My eyes welled up as I took in the depth of this man’s sorrow. Jack and Soy both scooched to the edge of their chairs. We all leaned in a little closer to join in a more intimate circle of trust, understanding and compassion. I asked the friendly man to tell us more about his son. Signaling with a little wave, he introduced himself.


“I’m Paul,” and he took a knee and joined our circle. “Well, Zachary was in the Army and they were just great. They could have discharged him, but they helped him instead. He had 100 days clean. He was so happy. He had just met someone and called to tell me ‘I found my T-bone!’ which is my nickname for his Stepmom sitting over there. He went on leave, and then I got the call, ‘He didn’t make it.’” Paul allowed the tears to stream down his ruddy, sunburnt cheeks without wiping them away. “Please, whatever you do, write this book, you could help a lot of people. Here, let me give you my number, you call me any time.”

And in that moment, I knew. I knew that I was destined to write about my sober journey and experience as a Recovery Coach. The message was loud and clear; from a complete stranger I received my marching orders. I promised Paul Morse on that day, August 11, 2020, that I was going to call him when the book was published and send him the first copy.


Now, in all my years of sobriety, I have had some incredible moments and experiences. I have actually come to believe that coincidences are God’s way of winking at us. But this was more than just a coincidence; this moment was like a spiritual 2-by-4. Jack likened it to a geological phenomenon, a Fulgurite, which occurs when lightning strikes the beach. A moment in time crystalized by the forces of nature. We all felt it.

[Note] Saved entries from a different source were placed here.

-- ==== Sys2Proof/Config.lean ====
section
/-! DEFINITION. What an implementation fixes and the free values: values the spec leaves open, as opaque
constants without a body.  A claim holds whatever they are. -/

namespace Sys2Proof.Config

/-- Word number `i` of a stream of values that the spec leaves open. DESIGN CHOICE, log entry 5: safe. -/
opaque freeWord : Nat → BitVec 64

/-- Outcome number `i` of a verification whose algorithm the spec takes from elsewhere.
DESIGN CHOICE, log entry 5: safe. -/
opaque freeBool : Nat → Bool

/-- Byte number `i` of a block of values that the spec leaves open. DESIGN CHOICE, log entry 5: safe. -/
opaque freeByte : Nat → BitVec 8

/-- Byte `i` beyond the values of a short MXFP8 super-block that starts at element `e` (R270): `e`, the values, `i`.
DESIGN CHOICE, log entry 5: safe. -/
opaque superRest : Nat → List Nat → Nat → BitVec 8

/-- The code of a packed lane whose result the spec does not state: format, x register, lane, its number.
DESIGN CHOICE, log entry 26: unsafe. -/
opaque openLane : Nat → Nat → BitVec 32 → Nat → BitVec 8

/-- Element `i` read out of a tile whose storage an order-free tile took: what the tile holds, `i`.
DESIGN CHOICE, log entry 26: unsafe. -/
opaque lostElement : List (Nat × Nat) → Nat → BitVec 32

/-- Byte `i` that a latch holds beyond the shorter operand of another format loaded there: that operand, `i`.
DESIGN CHOICE, log entry 26: unsafe. -/
opaque latchRest : List (BitVec 8) → Nat → BitVec 8

/-- The seed that the DRBG gives the random early drop register of an output at a module reset (R131): number of the
reset, output. DESIGN CHOICE, log entry 12: safe. -/
opaque lfsrSeed : Nat → Nat → BitVec 32

/-- SHA-384, an algorithm that the spec takes from elsewhere. DESIGN CHOICE, log entry 50: safe. -/
opaque sha384 : List (BitVec 8) → List (BitVec 8)

/-- HMAC-SHA-384 under a key (R416). DESIGN CHOICE, log entry 50: safe. -/
opaque hmac : List (BitVec 8) → List (BitVec 8) → List (BitVec 8)

/-- ECDSA P-384 verification: key, digest, signature (R413, R395). DESIGN CHOICE, log entry 50: safe. -/
opaque ecdsaOk : List (BitVec 8) → List (BitVec 8) → List (BitVec 8) → Bool

/-- ML-DSA-87 verification: key, digest, signature. DESIGN CHOICE, log entry 50: safe. -/
opaque mldsaOk : List (BitVec 8) → List (BitVec 8) → List (BitVec 8) → Bool

/-- The ECDSA P-384 and the ML-DSA-87 key pair that derive from a secret: private key, public key (R416).
DESIGN CHOICE, log entry 50: safe. -/
opaque ecdsaPair : List (BitVec 8) → List (BitVec 8) × List (BitVec 8)
/-- DESIGN CHOICE, log entry 50: safe. -/
opaque mldsaPair : List (BitVec 8) → List (BitVec 8) × List (BitVec 8)

/-- An ECDSA P-384 and an ML-DSA-87 signature: private key, message (R416, R433).
DESIGN CHOICE, log entry 50: safe. -/
opaque ecdsaSign : List (BitVec 8) → List (BitVec 8) → List (BitVec 8)
/-- DESIGN CHOICE, log entry 50: safe. -/
opaque mldsaSign : List (BitVec 8) → List (BitVec 8) → List (BitVec 8)

/-- The unique device secret (R417). DESIGN CHOICE, log entry 50: safe. -/
opaque uds : List (BitVec 8)

/-- Zelholt's certificate of the DeviceID public keys, given at manufacture (R416).
DESIGN CHOICE, log entry 50: safe. -/
opaque deviceCert : List (BitVec 8) × List (BitVec 8) → List (BitVec 8)

/-- The certificate of a layer's public keys: the issuing layer's private keys, the public keys (R416).
DESIGN CHOICE, log entry 50: safe. -/
opaque layerCert : List (BitVec 8) × List (BitVec 8) → List (BitVec 8) × List (BitVec 8) → List (BitVec 8)

/-- A certificate chain ends at a Zelholt root in the monitor's policy (R430). DESIGN CHOICE, log entry 50: safe. -/
opaque chainRooted : List (BitVec 8) → Bool

/-- The UID that a certificate chain names, and its last public keys (R430). DESIGN CHOICE, log entry 50: safe. -/
opaque chainUid : List (BitVec 8) → BitVec 64
/-- DESIGN CHOICE, log entry 50: safe. -/
opaque chainKeys : List (BitVec 8) → List (BitVec 8) × List (BitVec 8)

/-- ML-KEM-1024: the encapsulation key of a seed; ciphertext and shared secret of a key and random bytes; the shared
secret of a seed and a ciphertext (R427, R430). DESIGN CHOICE, log entry 50: safe. -/
opaque kemKey : List (BitVec 8) → List (BitVec 8)
/-- DESIGN CHOICE, log entry 50: safe. -/
opaque kemEncaps : List (BitVec 8) → List (BitVec 8) → List (BitVec 8) × List (BitVec 8)
/-- DESIGN CHOICE, log entry 50: safe. -/
opaque kemDecaps : List (BitVec 8) → List (BitVec 8) → List (BitVec 8)

/-- ECDH P-384: the share of a private key; the shared secret of a private key and a share.
DESIGN CHOICE, log entry 50: safe. -/
opaque ecdhShare : List (BitVec 8) → List (BitVec 8)
/-- DESIGN CHOICE, log entry 50: safe. -/
opaque ecdhSecret : List (BitVec 8) → List (BitVec 8) → List (BitVec 8)

/-- HKDF-SHA-384: salt, input key material, info; 72 bytes (R430). DESIGN CHOICE, log entry 50: safe. -/
opaque hkdf : List (BitVec 8) → List (BitVec 8) → List (BitVec 8) → List (BitVec 8)

/-- The tag of an AES-256-GCM encryption: key, IV, additional data, plaintext (R431).
DESIGN CHOICE, log entry 50: safe. -/
opaque gcmTag : List (BitVec 8) → List (BitVec 8) → List (BitVec 8) → List (BitVec 8) → List (BitVec 8)

/-- What the policy block in the monitor's signed data gives a word of SPG_POLICY and a Hound source's severity: digest of
the stage-1 image, index (R420, R476). DESIGN CHOICE, log entry 50: safe. -/
opaque policyHash : List (BitVec 8) → Nat → BitVec 32
/-- DESIGN CHOICE, log entry 50: safe. -/
opaque policySev : List (BitVec 8) → Nat → BitVec 3

/-- The module's UID (R96). DESIGN CHOICE, log entry 50: safe. -/
opaque uid : BitVec 64

/-- The fused key manifest: the hash of the ECDSA key and that of the ML-DSA key for each KEYIDX (R414).
DESIGN CHOICE, log entry 50: safe. -/
opaque manifest : Nat → List (BitVec 8) × List (BitVec 8)

/-- Whether a KEYIDX is revoked by fuse (R414). DESIGN CHOICE, log entry 50: safe. -/
opaque revoked : Nat → Bool

/-- The fused hashes of the debug authority's keys (R435). DESIGN CHOICE, log entry 50: safe. -/
opaque debugKeys : List (BitVec 8) × List (BitVec 8)

end Sys2Proof.Config
end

Oddly enough, I had an intuition earlier in the week when Jack and I first started bouncing around book ideas. It came as a flash of a thought when I looked up towards the clouds in the sky followed by a deep, inner knowing that collaborating with my son was somehow part of the plan. It dropped into place and it all came full circle. My sober journey began as a single mom when Jack was just an 8 year old boy. I knew the undertow of this disease was taking me out, and the fear of losing a grip, not being able to function as his mother, was what tugged at my heart the most to get help. Now, here we were together, 21 years later, looking back in retrospect pondering and shaping how my experience might benefit others. Getting sober takes work, but helping others is the unexpected and ultimate gift.


Writing a book has been one of the most challenging undertakings I have embarked upon. It is unbelievably hard to sit with myself and not doubt whether or not the final chapters are going to be good enough. I know that’s old thinking, but it’s so tough to combat sometimes. I’m going at a snail’s pace, but I’m making progress and I guess that’s what matters. Meryl Streep once said, “Put blinders onto those things that conspire to hold you back, especially the ones in your head.” That is my mantra. One day at a time.